Core Concepts
Dynamic-width speculative beam decoding (DSBD) combines the speed advantages of speculative decoding with the accuracy and diversity benefits of beam sampling to enable more efficient and effective inference of large language models.
Abstract
The paper proposes a novel method called dynamic-width speculative beam decoding (DSBD) that integrates speculative decoding with beam sampling to accelerate the inference process of large language models (LLMs) while maintaining high-quality outputs.
Key highlights:
Draft and Verification Scheme: DSBD leverages a smaller auxiliary model to generate multiple draft sequences (draft beams), which are then verified and refined by the larger model.

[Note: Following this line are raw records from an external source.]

/-- Mosaic line x is made (R193 to R211). -/
def Dev.makeLine (d : Dev) (x : LineDesc) : Dev × MosLine :=
  let c := x.ctx
  let d := if d.mos.entry = some c.entry then d
    else
      (({ d with mos := { d.mos with edges := [.reset, .reset], entry := some c.entry } } : Dev).wrF (a_MOS_EDGE_POS 0) f_MOS_EDGE_POS_FILT_Q noQ).wrF
        (a_MOS_EDGE_POS 1) f_MOS_EDGE_POS_FILT_Q noQ
  let cols := d.mosaicSamples x
  let samples := cols.map (·.1)
  let turn := d.seamTurn x
  let runMin := max 1 (d.cF c a_MOS_EDGE_CFG f_MOS_EDGE_CFG_RUN)
  let en0 := d.cB c a_MOS_EDGE_CFG f_MOS_EDGE_CFG_EN_OS
  let en1 := d.cB c a_MOS_EDGE_CFG f_MOS_EDGE_CFG_EN_DS
  let e0 := if en0 then d.findEdge c samples 0 else none
  let e1 := if en1 then d.findEdge c samples 1 else none
  let side := d.cB c a_MOS_CFG f_MOS_CFG_OS_SIDE
  let wrong : Bool := match e0, e1 with
    | some a, some b => if side then decide (a.1 < b.1 + runMin) else decide (b.1 < a.1 + runMin)
    | _, _ => false
  let e0 := if wrong then none else e0
  let e1 := if wrong then none else e1
  let d := if en0 then d.takeEdge c 0 (e0.map (·.2)) else d
  let d := if en1 then d.takeEdge c 1 (e1.map (·.2)) else d
  let lost0 := en0 && e0.isNone
  let lost1 := en1 && e1.isNone
  let f0 := (lget d.mos.edges 0 .reset).filt
  let f1 := (lget d.mos.edges 1 .reset).filt
  let byEdge := !d.cB c a_MOS_CFG f_MOS_CFG_CD_REF
  let datum := byEdge && f0.isNone
  let ref := match byEdge, f0 with
    | true, some q => d.gridNm c q
    | _, _ => (d.under c a_MOS_DATUM).toInt
  let (md, ext) := d.mdPos x
  let outs := c.cams.map (fun k => (k.port, d.gotLine c k.port x.line))
  let voids := (outs.map (fun o => match o.2 with
    | some l => if l.flags.testBit 0 then 2 ^ o.1 else 0
    | none => 2 ^ o.1)).foldl (· + ·) 0
  let orFlags := outs.foldl (fun f o => match o.2 with | some l => f ||| l.flags | none => f ||| 1) 0
  let flag (b : Bool) (k : Nat) : Nat := if b then 2 ^ k else 0
  let flags := orFlags + flag turn 8 + flag ext 9 + flag lost0 10 + flag lost1 11 + flag datum 12
  let (stamp, d) := d.mkStamp 17 x.time
  let m : MosLine := ⟨stamp, x, md, ref, f0, f1, voids, flags, samples⟩
  let a := a_MOS_STAT
  let d := if voids ≠ 0 then d.inc a f_MOS_STAT_VOID_LINE_CNT else d
  let d := if lost0 || lost1 then d.inc a f_MOS_STAT_EDGE_LOST_CNT else d
  let d := if turn then d.inc a f_MOS_STAT_SEAM_TURN_CNT else d
  let d := if ext then d.inc a f_MOS_STAT_MD_EXTRAP_CNT else d
  let lent (s : Nat) : Nat := (cols.filter (fun t => t.2 = some s)).length
  let d := iter (c.cams.length - 1) (fun s d => if lent s = 0 then d else d.inc (a_MOS_SEAM_POS s) f_MOS_SEAM_POS_BORROW_CNT (lent s)) d
  let k := match d.mos.course with
    | some k => if k.ctx.first = c.first && k.ctx.run = c.run then k else MosCourse.start c md
    | none => MosCourse.start c md
  let k := { k with
    lines := k.lines + 1, voids := if voids ≠ 0 then k.voids + 1 else k.voids, mdLast := md
    os := match e0, f0 with | some _, some q => widen k.os (d.gridNm c q) | _, _ => k.os
    ds := match e1, f1 with | some _, some q => widen k.ds (d.gridNm c q) | _, _ => k.ds
    osLost := if lost0 then k.osLost + 1 else k.osLost, dsLost := if lost1 then k.dsLost + 1 else k.dsLost
    flags := k.flags ||| flag (lost0 || lost1) 4 ||| flag datum 5 ||| flag ext 6 ||| flag turn 7
    borrow := k.borrow.mapIdx (fun s b => min (b + lent s) (2 ^ 32 - 1)) }
  let ended : Bool := x.line + 1 = c.first + c.len
  let st := d.mos
  let d := { d with mos := { st with
    course := if ended then none else some k, closed := if ended then st.closed ++ [k] else st.closed, got := st.got.take 9600 } }
  (d, m)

This allows DSBD to maintain multiple candidate sequences throughout the decoding process, achieving better output quality than multinomial sampling.

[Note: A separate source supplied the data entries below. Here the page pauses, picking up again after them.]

-- ==== Sys2Proof/Machine/SegOps.lean ====
section
/-! DEFINITION. Segmentation, first half: regions, the column and repeat models, contrast, thresholds and morphology (R216 to R233). -/

namespace Sys2Proof.Machine

/-! ### Settings (R217, R218) -/

/-- MODEL of region r in force for a course: 3 acts as 0. -/
def Dev.segModel (d : Dev) (c : CourseCtx) (r : Nat) : Nat :=
  let m := d.cF c (a_SEG_REGION_CFG r) f_SEG_REGION_CFG_MODEL
  if m = 3 then 0 else m

/-- Region of a column (R217): the lowest that covers it and has a model. -/
def Dev.segRegion (d : Dev) (c : CourseCtx) (g : Nat) : Option Nat :=
  (List.range 16).find? (fun r =>
    let a := a_SEG_REGION_COLS r
    d.segModel c r ≠ 0 && d.cF c a f_SEG_REGION_COLS_COL_LO ≤ g && g ≤ d.cF c a f_SEG_REGION_COLS_COL_HI)

/-- KSIZE of kernel k in force for a course: odd, 3 to 31. -/
def kernelSize (v : Nat) : Nat := if v < 3 then 3 else if v % 2 = 0 then v + 1 else v

/-- Half size h of the kernel of region r, 0 without one (R218). -/
def Dev.segHk (d : Dev) (c : CourseCtx) (r : Nat) : Nat :=
  let k := d.cF c (a_SEG_REGION_CFG r) f_SEG_REGION_CFG_KSEL
  if k = 0 then 0 else (kernelSize (d.cF c (a_SEG_KERNEL_CFG k) f_SEG_KERNEL_CFG_KSIZE) - 1) / 2

/-- MORPH of region r: 5 to 7 act as 0; and its element's half size. -/
def Dev.segMorph (d : Dev) (c : CourseCtx) (r : Nat) : Nat × Nat :=
  let a := a_SEG_REGION_CFG r
  let m := d.cF c a f_SEG_REGION_CFG_MORPH
  (if 4 < m then 0 else m, if d.cB c a f_SEG_REGION_CFG_MSIZE then 2 else 1)

/-- hm of R218. -/
def Dev.segHm (d : Dev) (c : CourseCtx) (r : Nat) : Nat :=
  let (m, h) := d.segMorph c r
  if m = 0 then 0 else if m ≤ 2 then h else 2 * h

/-- The line delay H (R218). -/
def Dev.segH (d : Dev) (c : CourseCtx) : Nat :=
  ((List.range 16).map (d.segHk c)).foldl max 0 + ((List.range 16).map (d.segHm c)).foldl max 0

/-! ### The column model (R219 to R222) -/

/-- A cleared entry. -/
def CmEntry.zero : CmEntry := ⟨0, 0, 0, 0, 0⟩

/-- Number of significant bits. -/
def bitlen (n : Nat) : Nat := if n = 0 then 0 else Nat.log2 n + 1

/-- The update of R220. -/
def CmEntry.update (e : CmEntry) (x alpha env : Nat) : CmEntry :=
  if e.n = 0 then ⟨x * 2 ^ 16, 0, x, x, 1⟩
  else
    let k := min alpha (bitlen e.n)
    let dd : Int := ((x * 2 ^ 16 : Nat) : Int) - e.m
    let d4 := rhe dd 16
    let m : Int := (e.m : Int) + rhe dd k
    let v : Int := (e.v : Int) + rhe (rhe (d4 * d4) 4 - e.v) k
    let mm := rhe m 16
    let mn : Int := if x < e.mn then x else (e.mn : Int) + rhe (mm - e.mn) env
    let mx : Int := if e.mx < x then x else (e.mx : Int) - rhe ((e.mx : Int) - mm) env
    ⟨uwrap m 32, uwrap v 32, uwrap mn 16, uwrap mx 16, min (e.n + 1) 65535⟩

/-- Entry of a column. -/
def Dev.cmAt (d : Dev) (g : Nat) : CmEntry := alGet d.seg.cm g .zero

/-- The 16 bytes of an entry (R219). -/
def CmEntry.bytes (e : CmEntry) : List Byte :=
  leBytes 4 e.m ++ leBytes 4 e.v ++ leBytes 2 e.mn ++ leBytes 2 e.mx ++ leBytes 2 e.n ++ [0, 0]

/-- A clear due in a course reaches its first line, in regions that satisfy p (R222): NCOUNT becomes 0 in every column that belongs to one of them
(R217). -/
def Dev.cmCleared (d : Dev) (c : CourseCtx) (p : Nat → Bool) : Dev :=
  if c.clear = 0 then d
  else
    let hit (g : Nat) : Bool := match d.segRegion c g with | some r => c.clear.testBit r && p r | none => false
    { d with seg := { d.seg with cm := d.seg.cm.map (fun (e : Nat × CmEntry) => if hit e.1 then (e.1, { e.2 with n := 0 }) else e) } }

/-! ### The repeat model (R223 to R228) -/

/-- STRIDE of R223. -/
def repStride (width : Nat) : Nat := (ceilDiv (width * 12) 8 + 63) / 64 * 64

/-- WIDTH of the reference. -/
def Dev.repWidth (d : Dev) (c : CourseCtx) : Nat := d.cF c a_SEG_REP_GEOM f_SEG_REP_GEOM_WIDTH_M1 + 1

/-- REPEAT_NM, nonzero. -/
def Dev.repLen (d : Dev) (c : CourseCtx) : Nat := max 1 (d.under c a_SEG_REP_LEN).toNat

/-- rl of R224. -/
def Dev.repLine (d : Dev) (c : CourseCtx) (origin md : Int) : Nat :=
  let len := d.repLen c
  let lines := d.cF c a_SEG_REP_CFG f_SEG_REP_CFG_R_LINES
  let phi := (md - origin) % (len : Int)
  let rl := (rdiv (phi * lines) len).toNat
  if rl = lines then 0 else rl

/-- The registration by marks that holds for the lines of a course: that of the mode entry it lies in. -/
def Dev.repReg (d : Dev) (c : CourseCtx) : RepReg :=
  if d.seg.repOld.entry = c.entry && d.seg.repEntry ≠ c.entry then d.seg.repOld else ⟨d.seg.repEntry, d.seg.origin, d.seg.marked, d.seg.lastMark⟩

/-- REP_ORIGIN in use: the device's with repeat marks, otherwise the one in force. -/
def Dev.repOrigin (d : Dev) (c : CourseCtx) : Int :=
  if d.cB c a_SEG_REP_CFG f_SEG_REP_CFG_REG_SRC then (d.repReg c).origin else (d.under c a_SEG_REP_ORIGIN).toInt

/-- The repeat model is registered: a mark has been accepted since entry, or REG_SRC = 0. -/
def Dev.repReady (d : Dev) (c : CourseCtx) : Bool := !d.cB c a_SEG_REP_CFG f_SEG_REP_CFG_REG_SRC || (d.repReg c).marked

/-- sh of R226 for a line. -/
def Dev.repShift (d : Dev) (m : MosLine) : Int :=
  let c := m.desc.ctx
  if !d.cB c a_SEG_REP_CFG f_SEG_REP_CFG_CD_FOLLOW then 0
  else
    match m.osq with
    | some q => rhe (q - d.cS c a_SEG_REP_GEOM f_SEG_REP_GEOM_OS_REF_Q) 6
    | none => d.seg.sh

/-- The HBM address of line rl of bank b of the repeat model. -/
def Dev.repAddr (d : Dev) (c : CourseCtx) (b rl : Nat) : Nat := (d.under c (a_SEG_REP_BASE b)).toNat + rl * repStride (d.repWidth c)

/-- The bank of the repeat model in force. -/
def Dev.repBank (d : Dev) (c : CourseCtx) : Nat := if d.cB c a_SEG_REP_CFG f_SEG_REP_CFG_BANK then 1 else 0

/-- A write of n bytes at a into the stacks is locked: it overlaps the repeat bank in force while an acquiring mode is in force (R227). -/
def Dev.repLocked (d : Dev) (a n : Nat) : Bool :=
  let c := d.wpu.ctx
  let b := d.repAddr c (d.repBank c) 0
  d.acquiring && decide (a < b + d.cF c a_SEG_REP_CFG f_SEG_REP_CFG_R_LINES * repStride (d.repWidth c)) && decide (b < a + n) && n ≠ 0 &&
    d.cF c a_SEG_REP_CFG f_SEG_REP_CFG_R_LINES ≠ 0

/-- Reference sample k of line rl of bank b, 12 bits. -/
def Dev.repSample (d : Dev) (rd : Nat → Nat → List Byte) (c : CourseCtx) (b rl k : Nat) : Nat :=
  leNat (rd (d.repAddr c b rl + k * 12 / 8) 2) / 2 ^ (k * 12 % 8) % 4096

Dynamic Beam Width Adjustment: DSBD introduces an adaptive mechanism to dynamically tune the number of beams based on the context, optimizing the balance between efficiency and effectiveness.
Forest-based Parallel Decoding: DSBD extends the tree-based parallel decoding approach to handle multiple trees (beams) simultaneously, accelerating the verification process.

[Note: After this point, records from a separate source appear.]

-- ==== Sys2Proof/Machine/Seg.lean ====
section
/-! DEFINITION. Segmentation, second half: labelling, seam joins, closing, features, and its commands (R225, R234 to R248). -/

namespace Sys2Proof.Machine

/-! ### Blobs (R237 to R246) -/

/-- General entries of the label table (R236). -/
def labelEntries : Nat := 65504

/-- A blob without pixels. -/
def Blob.start (id : Nat) (dark : Bool) (chain frag first : Nat) (seeded : Bool) : Blob where
  id := id
  dark := dark
  chain := chain
  frag := frag
  first := first
  last := first
  origin := none
  area := 0
  sx := 0
  sy := 0
  sxx := 0
  syy := 0
  sxy := 0
  x0 := 0
  x1 := 0
  cmin := 0
  cmax := 0
  csum := 0
  p4 := 0
  seeds := 0
  seeded := seeded
  voids := 0
  seams := 0
  regions := 0
  joined := 0
  flags := 0

/-- A pixel enters a blob: line, column, region, contrast, seed, open sides (R244). -/
def Blob.pixel (b : Blob) (line g region : Nat) (c : Int) (seed : Bool) (sides : Nat) : Blob :=
  let none' := b.area = 0
  { b with
    last := max b.last line
    origin := match b.origin with
      | none => some (line, g, region)
      | some o => if line < o.1 ∨ (line = o.1 ∧ g < o.2.1) then some (line, g, region) else some o
    area := b.area + 1, sx := b.sx + g, sy := b.sy + line, sxx := b.sxx + g * g, syy := b.syy + line * line, sxy := b.sxy + g * line
    x0 := if none' then g else min b.x0 g, x1 := if none' then g else max b.x1 g
    cmin := if none' then c else min b.cmin c, cmax := if none' then c else max b.cmax c, csum := b.csum + c
    p4 := b.p4 + sides, seeds := if seed then b.seeds + 1 else b.seeds
    regions := b.regions ||| 2 ^ region }

/-- x comes before y: the earlier FIRST_LINE, then the lower column of the first pixel (R234). -/
def Blob.before (x y : Blob) : Bool :=
  let col (b : Blob) : Nat := match b.origin with | some o => o.2.1 | none => 0
  if x.first ≠ y.first then x.first < y.first else col x ≤ col y

/-- Two blobs become one; x survives (R235, R239): sums over both, and the other chain where one of them is a later fragment. -/
def Blob.unite (x y : Blob) : Blob :=
  let pick (f : Nat → Nat → Nat) (a b : Nat) : Nat := if x.area = 0 then b else if y.area = 0 then a else f a b
  let other := x.chain ≠ y.chain && (0 < x.frag || 0 < y.frag)
  { x with
    last := max x.last y.last
    origin := match x.origin, y.origin with
      | some a, some b => if b.1 < a.1 ∨ (b.1 = a.1 ∧ b.2.1 < a.2.1) then some b else some a
      | some a, none => some a
      | none, o => o
    area := x.area + y.area, sx := x.sx + y.sx, sy := x.sy + y.sy, sxx := x.sxx + y.sxx, syy := x.syy + y.syy, sxy := x.sxy + y.sxy
    x0 := pick min x.x0 y.x0, x1 := pick max x.x1 y.x1
    cmin := if x.area = 0 then y.cmin else if y.area = 0 then x.cmin else min x.cmin y.cmin
    cmax := if x.area = 0 then y.cmax else if y.area = 0 then x.cmax else max x.cmax y.cmax
    csum := x.csum + y.csum, p4 := x.p4 + y.p4, seeds := x.seeds + y.seeds, seeded := x.seeded || y.seeded
    voids := x.voids + y.voids, seams := x.seams ||| y.seams, regions := x.regions ||| y.regions
    joined := if other && x.joined = 0 then y.chain else if x.joined ≠ 0 then x.joined else y.joined
    flags := x.flags ||| y.flags ||| (if other && (x.joined ≠ 0 || y.joined ≠ 0) then 128 else 0) }

/-- Blob id among those open. -/
def SegSt.blob (s : SegSt) (id : Nat) : Option Blob := s.blobs.find? (fun b => b.id = id)

/-- Change one blob. -/
def SegSt.onBlob (s : SegSt) (id : Nat) (f : Blob → Blob) : SegSt :=
  { s with blobs := s.blobs.map (fun b => if b.id = id then f b else b) }

/-- Unite two blobs (R234, R235); the surviving id is the second answer. -/
def SegSt.unite (s : SegSt) (i j : Nat) : SegSt × Nat :=
  if i = j then (s, i)
  else
    match s.blob i, s.blob j with
    | some x, some y =>
      let (a, b) := if x.before y then (x, y) else (y, x)
      ({ s with
        blobs := (s.blobs.filter (fun z => z.id ≠ b.id)).map (fun z => if z.id = a.id then a.unite b else z)
        parts := s.parts.map (fun p => if p.blob = b.id then { p with blob := a.id } else p) }, a.id)
    | _, _ => (s, i)

/-! ### One run (R234, R243) -/

/-- Runs overlap or touch diagonally. -/
def runsTouch (x y : Nat × Nat) : Bool := y.1 ≤ x.2 + 1 && x.1 ≤ y.2 + 1

/-- The overflow entry of a strip and polarity, made where there is none. -/
def SegSt.ovfEntry (s : SegSt) (strip : Nat) (dark : Bool) (line : Nat) : SegSt × Nat :=
  match s.ovf.findIdx? (fun o => o.strip = strip && o.dark = dark) with
  | some i => (s, i)
  | none => ({ s with ovf := s.ovf ++ [⟨strip, dark, .start 0 dark 0 0 line false⟩] }, s.ovf.length)

/-- Where a run went: a blob by id, or an overflow entry. -/
inductive RunHome
  | blob (id : Nat)
  | ovf (i : Nat)
  deriving DecidableEq, Repr

/-- A run is labelled: it joins the open parts it touches on the strip's last labelled line, which become one, or opens a part, or goes to
the overflow entry. -/
def SegSt.addRun (s : SegSt) (strip : Nat) (dark : Bool) (line : Nat) (run : Nat × Nat) : SegSt × RunHome :=
  let hit (p : BlobPart) : Bool := p.open_ && p.strip = strip && p.dark = dark && p.runs.any (runsTouch run)
  let hits := s.parts.filter hit
  match hits with
  | [] =>
    if s.parts.length < labelEntries then
      let id := s.nextBlob
      ({ s with
        high := max s.high (s.parts.length + 1), nextBlob := id + 1, nextChain := s.nextChain + 1
        blobs := s.blobs ++ [.start id dark s.nextChain 0 line false]
        parts := s.parts ++ [⟨strip, dark, id, [], [run], line, true⟩] }, .blob id)
    else
      let (s, i) := s.ovfEntry strip dark line
      (s, .ovf i)
  | p :: rest =>
    let (s, id) := rest.foldl (fun (acc : SegSt × Nat) q => acc.1.unite acc.2 q.blob) (s, p.blob)
    let hits := s.parts.filter hit
    let one : BlobPart := ⟨strip, dark, id, hits.flatMap (·.runs), hits.flatMap (·.cur) ++ [run], p.line, true⟩
    ({ s with parts := s.parts.filter (fun q => !hit q) ++ [one] }, .blob id)

/-- Maximal runs of set columns among those given, rising. -/
def runsAmong (cols : List Nat) (set : Nat → Bool) : List (Nat × Nat) := (runsOf (cols.filter set)).map (fun r => (r.1, r.1 + r.2 - 1))

/-! ### Delivery (R240, R244 to R246) -/

/-- The descriptor of a closed blob (R244 to R246). -/
def Dev.blobDesc (d : Dev) (b : Blob) (st : Stamp) (epoch : BitVec 16) (ctx : CourseCtx) (closing : Nat) : BlobDesc :=
  let table := b.flags.testBit 5
  let (_, xo, region) := b.origin.getD (b.first, b.x0, 0)
  let a : Int := max 1 b.area
  let x : Int := xo
  let y : Int := b.first
  let sx : Int := b.sx - a * x
  let sy : Int := b.sy - a * y
  let sxx : Int := b.sxx - 2 * x * b.sx + a * x * x
  let syy : Int := b.syy - 2 * y * b.sy + a * y * y
  let sxy : Int := b.sxy - x * b.sy - y * b.sx + a * x * y
  let height := b.last - b.first + 1
  let cxq : Nat := if table then 32 * (b.x0 + b.x1) else (64 * x + rdiv (64 * sx) a).toNat
  let cyq : Nat := if table then 32 * (height - 1) else (rdiv (64 * sy) a).toNat
  let mu (p q r : Int) : Int := rdiv (64 * (a * p - q * r)) (a * a)
  let m20 : Nat := if table then 0 else (min (2 ^ 32 - 1) (mu sxx sx sx)).toNat
  let m02 : Nat := if table then 0 else (min (2 ^ 32 - 1) (mu syy sy sy)).toNat
  let m11 : Int := if table then 0 else clampI (mu sxy sx sy) (-(2 ^ 31)) (2 ^ 31 - 1)
  let t : Int := isqrt ((((m20 : Int) - m02) ^ 2 + 4 * m11 ^ 2).toNat)
  let l1 : Int := (m20 : Int) + m02 + t
  let l2 : Int := (m20 : Int) + m02 - t
  let elong := if table then 0 else if l1 = 0 then 256 else min 65535 (isqrt (rdiv (l1 * 65536) (max l2 1)).toNat)
  let la := b.first + cyq / 64
  let f := cyq % 64
  let md0 := d.mdOf la
  let md := if f = 0 then md0 else md0 + rdiv ((d.mdOf (la + 1) - md0) * f) 64
  let ref := match d.linePos la with | some p => p.ref | none => (Config.unknownPos la).toInt
  let cd := if d.cB ctx a_MOS_CFG f_MOS_CFG_OS_SIDE then ref - d.gridNm ctx cxq else d.gridNm ctx cxq - ref
  { stamp := st, epoch := epoch, ctx := ctx, dark := b.dark, area := b.area, x0 := b.x0, x1 := b.x1, height := height, cxq := cxq, cyq := cyq,
    mu20 := m20, mu02 := m02, mu11 := m11, elong := elong, cmin := b.cmin, cmax := b.cmax, cmean := rdiv b.csum a,
    perim := if table then 0 else (rdiv (201 * b.p4) 16).toNat, p4 := b.p4, seamMask := b.seams, voids := min b.voids 65535, seeds := b.seeds,
    region := region, frag := b.frag, md := md, cd := cd, first := b.first, last := b.last, closing := closing, regions := b.regions,
    chain := b.chain, joined := b.joined, flags := b.flags ||| (if b.seeded || 0 < b.seeds then 64 else 0) }

/-- A blob is delivered to the seam merge point, stamped with its closing line. -/
def Dev.deliverBlob (d : Dev) (x : LineDesc) (b : Blob) : Dev :=
  let d := d.inc a_SEG_STAT0 f_SEG_STAT0_BLOBS
  let (st, d) := d.mkStamp 18 x.time
  d.fly .seam ⟨st, x.epoch, .blob (d.blobDesc b st x.epoch x.ctx x.line)⟩

/-- A blob closes on line x: discarded or delivered (R240). -/
def Dev.closeBlob (d : Dev) (x : LineDesc) (b : Blob) : Dev :=
  let region := match b.origin with | some o => o.2.2 | none => 0
  let amin := max 1 (d.cF x.ctx (a_SEG_REGION_CFG region) f_SEG_REGION_CFG_AREA_MIN)
  if b.seeds = 0 && !b.seeded then d.inc a_SEG_STAT0 f_SEG_STAT0_NOSEED
  else if b.area < amin then d.inc a_SEG_STAT0 f_SEG_STAT0_SMALL
  else d.deliverBlob x b

/-- The columns of a run. -/
def runLength (r : Nat × Nat) : Nat := r.2 + 1 - r.1

/-- The runs of a blob's parts on a line. -/
def SegSt.bottomRuns (s : SegSt) (id line : Nat) : List (Nat × Nat) :=
  (s.parts.filter (fun p => p.blob = id && p.line = line)).flatMap (·.runs)

/-- How the open sides below the pixels of a closing blob are told (R244): it has none on the line it closes on; all of them are open, as no line
follows; or the next line tells. -/
inductive Below
  | none_ | open_ | next
  deriving DecidableEq, Repr

/-- Blobs that satisfy p close on line x with flag bits; their parts leave the table. -/
def Dev.closeBlobs (d : Dev) (x : LineDesc) (p : Blob → Bool) (bits : Nat) (below : Below) : Dev :=
  let s := d.seg
  let gone := (s.blobs.filter p).map (fun b => { b with flags := b.flags ||| bits })
  let d := { d with seg := { s with
    blobs := s.blobs.filter (fun b => !p b), parts := s.parts.filter (fun q => !gone.any (fun b => b.id = q.blob)) } }
  gone.foldl (fun d b =>
    let runs := if b.first ≤ x.line then s.bottomRuns b.id x.line else []
    match below with
    | .none_ => d.closeBlob x b
    | .open_ => d.closeBlob x { b with p4 := b.p4 + (runs.map runLength).foldl (· + ·) 0 }
    | .next =>
      if runs.isEmpty then d.closeBlob x b else { d with seg := { d.seg with tail := d.seg.tail ++ [⟨b, x, runs⟩] } }) d

/-- Blobs closed on the line before the one whose mask is given, or on a line that none follows (mask none), are delivered (R244). -/
def Dev.closeTail (d : Dev) (line : Nat) (mask : Option (List Nat)) : Dev :=
  let l := d.seg.tail
  l.foldl (fun d t =>
    let clear (g : Nat) : Bool := match mask with
      | some m => t.desc.line + 1 ≠ line || !(m.getD g 0).testBit (if t.blob.dark then 1 else 0)
      | none => true
    let n := (t.runs.map (fun r => ((List.range (runLength r)).filter (fun k => clear (r.1 + k))).length)).foldl (· + ·) 0
    d.closeBlob t.desc { t.blob with p4 := t.blob.p4 + n }) { d with seg := { d.seg with tail := [] } }

/-- Every overflow entry that holds pixels is delivered (R243). -/
def Dev.closeOverflow (d : Dev) (x : LineDesc) : Dev :=
  let os := d.seg.ovf
  let d := { d with seg := { d.seg with ovf := [] } }
  os.foldl (fun d o => if o.blob.area = 0 then d else d.deliverBlob x { o.blob with flags := o.blob.flags ||| 32 }) d

/-! ### A line (R234 to R243) -/

/-- Contrast of a pixel of one polarity. -/
def SegLine.contrast (x : SegLine) (dark : Bool) (g : Nat) : Int :=
  match x.cl.getD g none with
  | some p => if dark then p.2 else p.1
  | none => 0

/-- Flag bits that a blob takes from a line (R246): COLOUR_TURN, COLOUR_GAP, SEAM_TURN, MD_EXTRAP, REF_DATUM as bits 9 to 13, and
REP_FREEWHEEL as bit 8. -/
def SegLine.blobFlags (x : SegLine) : Nat :=
  let f := x.line.flags
  let bit (k j : Nat) : Nat := if f.testBit k then 2 ^ j else 0
  (if x.freewheel then 256 else 0) + bit 4 9 + bit 5 10 + bit 8 11 + bit 9 12 + bit 12 13

/-- The labelling of line x with its final masks: runs of every strip that is not void, both polarities, light first. `prev` is the mask of
the line before, none where that is no neighbour. Answers the state, and whether an overflow entry was used. -/
def SegSt.labelRuns (s : SegSt) (x : SegLine) (mask : List Nat) (prev : Option (List Nat)) (owner : Nat → Option Nat) (void : Nat → Bool) :
    SegSt × Bool :=
  let c := x.line.desc.ctx
  let line := x.line.desc.line
  let at_ (m : List Nat) (g : Int) (dark : Bool) : Bool := if g < 0 then false else (m.getD g.toNat 0).testBit (if dark then 1 else 0)
  let fl := x.blobFlags
  (List.range c.cams.length).foldl (fun acc strip =>
    if void strip then acc
    else
      let cols := (List.range mask.length).filter (fun g => owner g = some strip)
      [false, true].foldl (fun acc dark =>
        (runsAmong cols (fun g => at_ mask g dark)).foldl (fun (acc : SegSt × Bool) run =>
          let (s, home) := acc.1.addRun strip dark line run
          let px := (List.range (run.2 + 1 - run.1)).map (fun k => run.1 + k)
          let add (b : Blob) : Blob :=
            let b := px.foldl (fun (b : Blob) (g : Nat) =>
              let sides := [at_ mask ((g : Int) - 1) dark, at_ mask (g + 1 : Nat) dark, match prev with | some m => at_ m g dark | none => false]
              b.pixel line g ((x.region.getD g none).getD 0) (x.contrast dark g)
                ((mask.getD g 0).testBit (if dark then 3 else 2)) (sides.filter (fun t => !t)).length) b
            { b with flags := b.flags ||| fl }
          match home with
          | .blob id => (s.onBlob id add, acc.2)
          | .ovf i => ({ s with ovf := s.ovf.mapIdx (fun k o => if k = i then { o with blob := add o.blob } else o) }, true)) acc) acc)
    (s, false)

Memory Cost Reduction: DSBD proposes a simple modification to mitigate the additional memory cost inherent in beam sampling, making it comparable to the memory usage of multinomial sampling and speculative decoding.
The experimental results demonstrate that DSBD achieves a 1.5-1.9x speed-up and 1.8-2.5x lower energy consumption compared to beam sampling, without sacrificing performance on downstream tasks. Moreover, DSBD can produce significantly higher-quality outputs than speculative decoding, while maintaining similar time, memory, and energy costs.
Stats
The paper reports the following key metrics:
Speed-up of 1.5-1.9x compared to beam sampling
1.8-2.5x lower energy consumption compared to beam sampling
Quotes
"By verifying γ tokens in parallel with one run of the large model, speculative decoding reduces the time cost compared to calling the large model γ times."
"Our experimental results demonstrate that our approach achieves a 1.5-1.9× speed-up and 1.8-2.5× smaller energy consumption compared to beam sampling, without sacrificing performance on downstream tasks."